WHAT YOU WILL DO
Pull each line holding the word "length" from the data.

RECORD SET

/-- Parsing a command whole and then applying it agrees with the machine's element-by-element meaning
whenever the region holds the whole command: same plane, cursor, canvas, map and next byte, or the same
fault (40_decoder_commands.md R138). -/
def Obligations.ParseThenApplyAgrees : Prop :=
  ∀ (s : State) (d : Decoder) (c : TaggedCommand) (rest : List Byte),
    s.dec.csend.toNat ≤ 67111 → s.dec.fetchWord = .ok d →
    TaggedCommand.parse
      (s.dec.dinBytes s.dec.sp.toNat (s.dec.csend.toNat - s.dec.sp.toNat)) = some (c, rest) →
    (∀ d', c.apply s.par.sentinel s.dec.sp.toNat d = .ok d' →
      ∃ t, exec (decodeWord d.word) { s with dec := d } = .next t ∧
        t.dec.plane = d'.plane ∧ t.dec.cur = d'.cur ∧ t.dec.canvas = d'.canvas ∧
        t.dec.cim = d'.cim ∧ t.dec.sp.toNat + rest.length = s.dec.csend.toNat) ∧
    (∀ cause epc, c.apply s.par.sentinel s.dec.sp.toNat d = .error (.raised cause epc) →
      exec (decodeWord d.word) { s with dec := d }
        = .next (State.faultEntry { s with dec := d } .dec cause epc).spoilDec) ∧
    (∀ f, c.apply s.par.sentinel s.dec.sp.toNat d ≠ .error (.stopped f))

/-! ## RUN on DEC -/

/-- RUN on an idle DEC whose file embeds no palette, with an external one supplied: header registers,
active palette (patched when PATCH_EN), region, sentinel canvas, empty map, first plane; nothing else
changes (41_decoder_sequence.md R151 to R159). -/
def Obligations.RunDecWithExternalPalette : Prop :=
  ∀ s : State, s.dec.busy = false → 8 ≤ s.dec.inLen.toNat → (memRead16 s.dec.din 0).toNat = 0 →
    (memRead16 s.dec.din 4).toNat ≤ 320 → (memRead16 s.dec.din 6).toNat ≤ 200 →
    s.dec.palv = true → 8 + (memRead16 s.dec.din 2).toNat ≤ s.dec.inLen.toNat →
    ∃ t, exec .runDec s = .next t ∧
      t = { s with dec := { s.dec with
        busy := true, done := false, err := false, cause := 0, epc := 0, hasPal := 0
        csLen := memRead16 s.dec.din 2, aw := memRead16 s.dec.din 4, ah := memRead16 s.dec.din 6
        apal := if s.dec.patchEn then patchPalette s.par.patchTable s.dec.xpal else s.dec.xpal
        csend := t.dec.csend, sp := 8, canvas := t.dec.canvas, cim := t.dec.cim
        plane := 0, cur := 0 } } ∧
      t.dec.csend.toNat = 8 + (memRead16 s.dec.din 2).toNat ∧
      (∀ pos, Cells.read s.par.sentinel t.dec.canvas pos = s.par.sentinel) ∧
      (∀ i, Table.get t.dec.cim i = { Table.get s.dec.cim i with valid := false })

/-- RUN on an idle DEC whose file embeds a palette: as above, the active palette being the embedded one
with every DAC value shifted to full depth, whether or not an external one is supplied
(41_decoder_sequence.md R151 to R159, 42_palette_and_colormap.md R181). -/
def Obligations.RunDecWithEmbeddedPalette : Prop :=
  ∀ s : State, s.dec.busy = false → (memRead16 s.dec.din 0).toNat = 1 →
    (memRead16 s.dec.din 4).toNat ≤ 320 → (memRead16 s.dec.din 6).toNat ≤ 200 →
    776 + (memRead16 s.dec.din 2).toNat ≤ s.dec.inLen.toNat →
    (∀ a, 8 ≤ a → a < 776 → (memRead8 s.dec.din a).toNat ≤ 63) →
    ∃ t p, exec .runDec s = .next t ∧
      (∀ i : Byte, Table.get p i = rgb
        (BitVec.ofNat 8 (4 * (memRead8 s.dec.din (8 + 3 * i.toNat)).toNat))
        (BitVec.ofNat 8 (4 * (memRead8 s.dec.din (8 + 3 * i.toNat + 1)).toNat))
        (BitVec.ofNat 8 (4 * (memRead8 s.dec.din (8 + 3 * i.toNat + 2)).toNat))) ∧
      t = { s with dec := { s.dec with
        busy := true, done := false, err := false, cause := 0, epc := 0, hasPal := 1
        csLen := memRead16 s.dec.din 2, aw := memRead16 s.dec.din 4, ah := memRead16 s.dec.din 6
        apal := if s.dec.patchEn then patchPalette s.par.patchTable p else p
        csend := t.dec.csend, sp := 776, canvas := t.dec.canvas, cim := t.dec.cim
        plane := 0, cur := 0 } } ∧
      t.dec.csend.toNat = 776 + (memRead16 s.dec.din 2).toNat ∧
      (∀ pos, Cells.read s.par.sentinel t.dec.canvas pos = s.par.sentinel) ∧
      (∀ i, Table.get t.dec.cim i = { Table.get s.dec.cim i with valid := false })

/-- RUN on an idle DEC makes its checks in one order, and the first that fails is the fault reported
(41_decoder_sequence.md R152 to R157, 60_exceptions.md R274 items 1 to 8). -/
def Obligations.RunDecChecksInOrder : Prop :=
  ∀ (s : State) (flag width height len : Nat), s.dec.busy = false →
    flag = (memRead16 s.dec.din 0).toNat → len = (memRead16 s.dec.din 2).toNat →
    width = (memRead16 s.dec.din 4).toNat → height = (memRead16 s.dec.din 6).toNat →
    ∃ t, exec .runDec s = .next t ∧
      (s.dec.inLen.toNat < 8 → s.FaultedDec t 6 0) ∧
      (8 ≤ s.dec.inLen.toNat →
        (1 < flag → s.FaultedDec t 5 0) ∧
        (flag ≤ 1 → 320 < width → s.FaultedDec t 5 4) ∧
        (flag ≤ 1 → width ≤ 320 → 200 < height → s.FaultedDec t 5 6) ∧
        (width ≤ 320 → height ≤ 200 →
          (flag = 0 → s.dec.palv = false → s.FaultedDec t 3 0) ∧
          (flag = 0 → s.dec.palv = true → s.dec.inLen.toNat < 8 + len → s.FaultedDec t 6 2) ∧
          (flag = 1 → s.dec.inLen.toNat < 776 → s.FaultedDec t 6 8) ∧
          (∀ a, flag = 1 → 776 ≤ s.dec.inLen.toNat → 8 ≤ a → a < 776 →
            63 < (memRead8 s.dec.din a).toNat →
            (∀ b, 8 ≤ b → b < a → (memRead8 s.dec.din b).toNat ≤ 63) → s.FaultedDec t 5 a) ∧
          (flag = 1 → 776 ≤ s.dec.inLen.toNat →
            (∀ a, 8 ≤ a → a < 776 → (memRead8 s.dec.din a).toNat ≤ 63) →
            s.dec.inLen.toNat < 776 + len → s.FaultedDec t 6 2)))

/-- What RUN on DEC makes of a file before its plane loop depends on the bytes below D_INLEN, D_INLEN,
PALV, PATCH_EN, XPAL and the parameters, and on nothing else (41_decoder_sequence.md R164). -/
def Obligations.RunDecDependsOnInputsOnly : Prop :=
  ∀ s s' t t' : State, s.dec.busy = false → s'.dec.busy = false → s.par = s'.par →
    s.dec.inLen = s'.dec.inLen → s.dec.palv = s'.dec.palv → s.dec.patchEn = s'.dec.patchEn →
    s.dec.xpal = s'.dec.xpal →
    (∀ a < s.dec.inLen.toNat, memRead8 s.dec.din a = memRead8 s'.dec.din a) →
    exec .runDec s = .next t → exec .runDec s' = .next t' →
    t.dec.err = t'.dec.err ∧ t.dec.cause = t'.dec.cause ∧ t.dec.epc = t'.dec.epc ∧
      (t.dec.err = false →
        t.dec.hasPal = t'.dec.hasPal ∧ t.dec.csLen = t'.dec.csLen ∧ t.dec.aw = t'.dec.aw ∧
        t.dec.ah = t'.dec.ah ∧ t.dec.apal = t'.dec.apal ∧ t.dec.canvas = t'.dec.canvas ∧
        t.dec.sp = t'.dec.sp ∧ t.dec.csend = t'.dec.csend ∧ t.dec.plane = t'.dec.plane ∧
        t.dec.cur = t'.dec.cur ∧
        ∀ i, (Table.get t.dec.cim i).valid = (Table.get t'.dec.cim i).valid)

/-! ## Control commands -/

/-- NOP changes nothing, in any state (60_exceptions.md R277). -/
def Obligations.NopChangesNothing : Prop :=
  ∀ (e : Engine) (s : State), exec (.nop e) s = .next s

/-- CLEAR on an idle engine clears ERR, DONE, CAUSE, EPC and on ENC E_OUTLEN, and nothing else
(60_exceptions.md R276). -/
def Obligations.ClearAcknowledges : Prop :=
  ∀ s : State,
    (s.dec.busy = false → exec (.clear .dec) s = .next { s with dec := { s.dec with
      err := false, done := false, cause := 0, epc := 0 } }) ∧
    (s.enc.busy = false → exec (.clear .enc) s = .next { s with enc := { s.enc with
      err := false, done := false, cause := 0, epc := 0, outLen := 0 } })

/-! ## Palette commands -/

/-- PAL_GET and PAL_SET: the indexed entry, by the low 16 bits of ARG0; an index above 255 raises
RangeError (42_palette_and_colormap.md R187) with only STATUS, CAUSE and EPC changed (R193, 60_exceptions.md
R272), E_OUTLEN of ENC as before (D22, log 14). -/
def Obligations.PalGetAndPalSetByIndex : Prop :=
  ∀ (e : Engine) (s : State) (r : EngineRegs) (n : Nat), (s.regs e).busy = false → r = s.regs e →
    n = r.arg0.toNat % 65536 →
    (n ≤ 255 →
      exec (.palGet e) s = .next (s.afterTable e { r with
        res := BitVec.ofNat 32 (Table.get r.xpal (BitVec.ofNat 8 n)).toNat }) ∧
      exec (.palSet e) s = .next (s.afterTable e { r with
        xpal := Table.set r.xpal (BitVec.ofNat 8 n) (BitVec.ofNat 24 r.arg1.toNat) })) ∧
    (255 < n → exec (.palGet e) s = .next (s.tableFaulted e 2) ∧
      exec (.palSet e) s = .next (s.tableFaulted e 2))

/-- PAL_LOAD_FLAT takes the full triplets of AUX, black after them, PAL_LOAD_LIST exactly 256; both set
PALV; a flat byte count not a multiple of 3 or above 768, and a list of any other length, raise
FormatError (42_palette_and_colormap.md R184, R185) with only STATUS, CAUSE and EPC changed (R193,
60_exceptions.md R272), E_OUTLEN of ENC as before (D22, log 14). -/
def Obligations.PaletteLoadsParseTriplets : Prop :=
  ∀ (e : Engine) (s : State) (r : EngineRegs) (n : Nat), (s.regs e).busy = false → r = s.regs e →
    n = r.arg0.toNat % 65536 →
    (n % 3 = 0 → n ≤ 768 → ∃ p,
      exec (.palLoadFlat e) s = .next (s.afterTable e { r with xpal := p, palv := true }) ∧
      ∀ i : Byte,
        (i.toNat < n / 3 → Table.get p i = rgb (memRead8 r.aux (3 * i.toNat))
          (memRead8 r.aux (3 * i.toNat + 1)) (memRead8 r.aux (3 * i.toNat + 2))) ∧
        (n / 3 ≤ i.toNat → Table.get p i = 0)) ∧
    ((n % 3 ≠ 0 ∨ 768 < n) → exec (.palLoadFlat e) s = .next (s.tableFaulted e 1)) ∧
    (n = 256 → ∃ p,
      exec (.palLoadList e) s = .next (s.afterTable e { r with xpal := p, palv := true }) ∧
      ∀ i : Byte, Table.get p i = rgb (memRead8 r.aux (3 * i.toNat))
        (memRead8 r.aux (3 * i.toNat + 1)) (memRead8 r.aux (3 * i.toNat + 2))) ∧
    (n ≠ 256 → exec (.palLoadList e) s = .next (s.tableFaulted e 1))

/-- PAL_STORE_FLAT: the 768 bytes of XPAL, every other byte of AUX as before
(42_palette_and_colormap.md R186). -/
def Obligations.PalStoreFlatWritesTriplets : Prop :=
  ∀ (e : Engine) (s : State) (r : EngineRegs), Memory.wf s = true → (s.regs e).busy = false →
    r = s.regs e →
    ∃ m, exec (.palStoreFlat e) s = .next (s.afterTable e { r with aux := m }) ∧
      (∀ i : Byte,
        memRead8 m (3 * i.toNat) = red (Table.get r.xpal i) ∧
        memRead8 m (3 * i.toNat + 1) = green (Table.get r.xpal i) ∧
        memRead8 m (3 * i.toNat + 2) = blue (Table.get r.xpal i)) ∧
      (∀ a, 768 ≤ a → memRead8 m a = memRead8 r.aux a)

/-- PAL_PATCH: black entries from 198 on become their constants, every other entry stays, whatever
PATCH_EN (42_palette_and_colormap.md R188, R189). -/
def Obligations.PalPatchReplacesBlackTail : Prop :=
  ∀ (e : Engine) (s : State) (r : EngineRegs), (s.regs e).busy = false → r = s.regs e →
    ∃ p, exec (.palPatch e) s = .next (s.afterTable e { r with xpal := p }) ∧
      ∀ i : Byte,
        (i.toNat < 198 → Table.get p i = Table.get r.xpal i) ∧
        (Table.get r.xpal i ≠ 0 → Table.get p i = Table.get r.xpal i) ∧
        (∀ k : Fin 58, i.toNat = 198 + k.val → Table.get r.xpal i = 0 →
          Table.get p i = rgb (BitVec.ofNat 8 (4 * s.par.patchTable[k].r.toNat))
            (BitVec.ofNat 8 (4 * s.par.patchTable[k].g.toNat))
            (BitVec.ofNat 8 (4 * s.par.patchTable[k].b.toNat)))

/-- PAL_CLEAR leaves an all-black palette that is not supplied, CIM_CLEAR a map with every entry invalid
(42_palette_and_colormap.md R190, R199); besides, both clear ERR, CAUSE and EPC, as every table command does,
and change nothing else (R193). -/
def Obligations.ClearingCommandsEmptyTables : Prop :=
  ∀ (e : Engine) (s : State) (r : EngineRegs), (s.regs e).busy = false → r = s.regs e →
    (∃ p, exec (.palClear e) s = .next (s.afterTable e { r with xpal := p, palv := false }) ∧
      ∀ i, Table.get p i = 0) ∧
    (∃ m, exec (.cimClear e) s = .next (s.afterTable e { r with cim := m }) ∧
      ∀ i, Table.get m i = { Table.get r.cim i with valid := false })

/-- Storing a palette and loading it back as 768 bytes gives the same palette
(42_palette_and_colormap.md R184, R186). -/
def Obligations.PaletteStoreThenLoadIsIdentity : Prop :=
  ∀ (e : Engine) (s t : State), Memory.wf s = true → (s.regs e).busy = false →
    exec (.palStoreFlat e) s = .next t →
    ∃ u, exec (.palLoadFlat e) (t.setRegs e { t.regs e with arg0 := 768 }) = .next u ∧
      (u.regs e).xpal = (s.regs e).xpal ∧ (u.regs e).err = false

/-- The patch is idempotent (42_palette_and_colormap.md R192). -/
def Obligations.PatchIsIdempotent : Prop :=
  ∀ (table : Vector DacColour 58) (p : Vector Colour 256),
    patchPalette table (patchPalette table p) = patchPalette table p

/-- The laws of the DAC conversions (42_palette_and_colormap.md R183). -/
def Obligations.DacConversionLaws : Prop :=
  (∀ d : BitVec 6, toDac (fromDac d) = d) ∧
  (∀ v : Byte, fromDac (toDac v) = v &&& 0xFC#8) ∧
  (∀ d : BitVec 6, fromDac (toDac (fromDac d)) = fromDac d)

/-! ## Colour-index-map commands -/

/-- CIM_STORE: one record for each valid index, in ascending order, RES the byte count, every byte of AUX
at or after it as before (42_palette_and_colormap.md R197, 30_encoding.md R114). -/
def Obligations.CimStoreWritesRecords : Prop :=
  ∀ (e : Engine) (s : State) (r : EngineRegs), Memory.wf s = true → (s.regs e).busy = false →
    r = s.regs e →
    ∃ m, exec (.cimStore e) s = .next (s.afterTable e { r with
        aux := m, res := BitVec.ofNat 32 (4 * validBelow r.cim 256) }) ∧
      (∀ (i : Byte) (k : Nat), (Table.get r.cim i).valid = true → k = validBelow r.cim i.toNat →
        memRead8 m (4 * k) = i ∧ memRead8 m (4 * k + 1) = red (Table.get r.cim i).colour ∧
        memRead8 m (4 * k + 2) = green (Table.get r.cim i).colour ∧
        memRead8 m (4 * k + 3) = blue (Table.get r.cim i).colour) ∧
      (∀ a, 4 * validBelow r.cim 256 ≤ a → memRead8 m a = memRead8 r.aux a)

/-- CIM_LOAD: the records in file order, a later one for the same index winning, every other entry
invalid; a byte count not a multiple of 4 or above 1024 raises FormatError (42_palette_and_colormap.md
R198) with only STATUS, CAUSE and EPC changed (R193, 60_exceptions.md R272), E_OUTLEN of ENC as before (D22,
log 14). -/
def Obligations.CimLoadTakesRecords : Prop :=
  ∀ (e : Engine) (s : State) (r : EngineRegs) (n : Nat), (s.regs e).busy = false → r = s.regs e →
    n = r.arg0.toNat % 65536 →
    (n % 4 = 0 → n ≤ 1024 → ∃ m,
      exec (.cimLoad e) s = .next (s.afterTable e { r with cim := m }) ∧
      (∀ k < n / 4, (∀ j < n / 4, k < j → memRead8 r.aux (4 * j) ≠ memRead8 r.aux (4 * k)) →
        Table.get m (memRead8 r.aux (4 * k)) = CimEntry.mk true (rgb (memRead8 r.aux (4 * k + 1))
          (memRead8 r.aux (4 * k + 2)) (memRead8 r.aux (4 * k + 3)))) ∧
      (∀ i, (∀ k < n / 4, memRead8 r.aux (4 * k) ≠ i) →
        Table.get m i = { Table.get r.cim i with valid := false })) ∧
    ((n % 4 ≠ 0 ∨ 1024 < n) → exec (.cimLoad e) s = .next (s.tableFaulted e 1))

WRITTEN RESPONSE
        t.dec.cim = d'.cim ∧ t.dec.sp.toNat + rest.length = s.dec.csend.toNat) ∧
PALV; a flat byte count not a multiple of 3 or above 768, and a list of any other length, raise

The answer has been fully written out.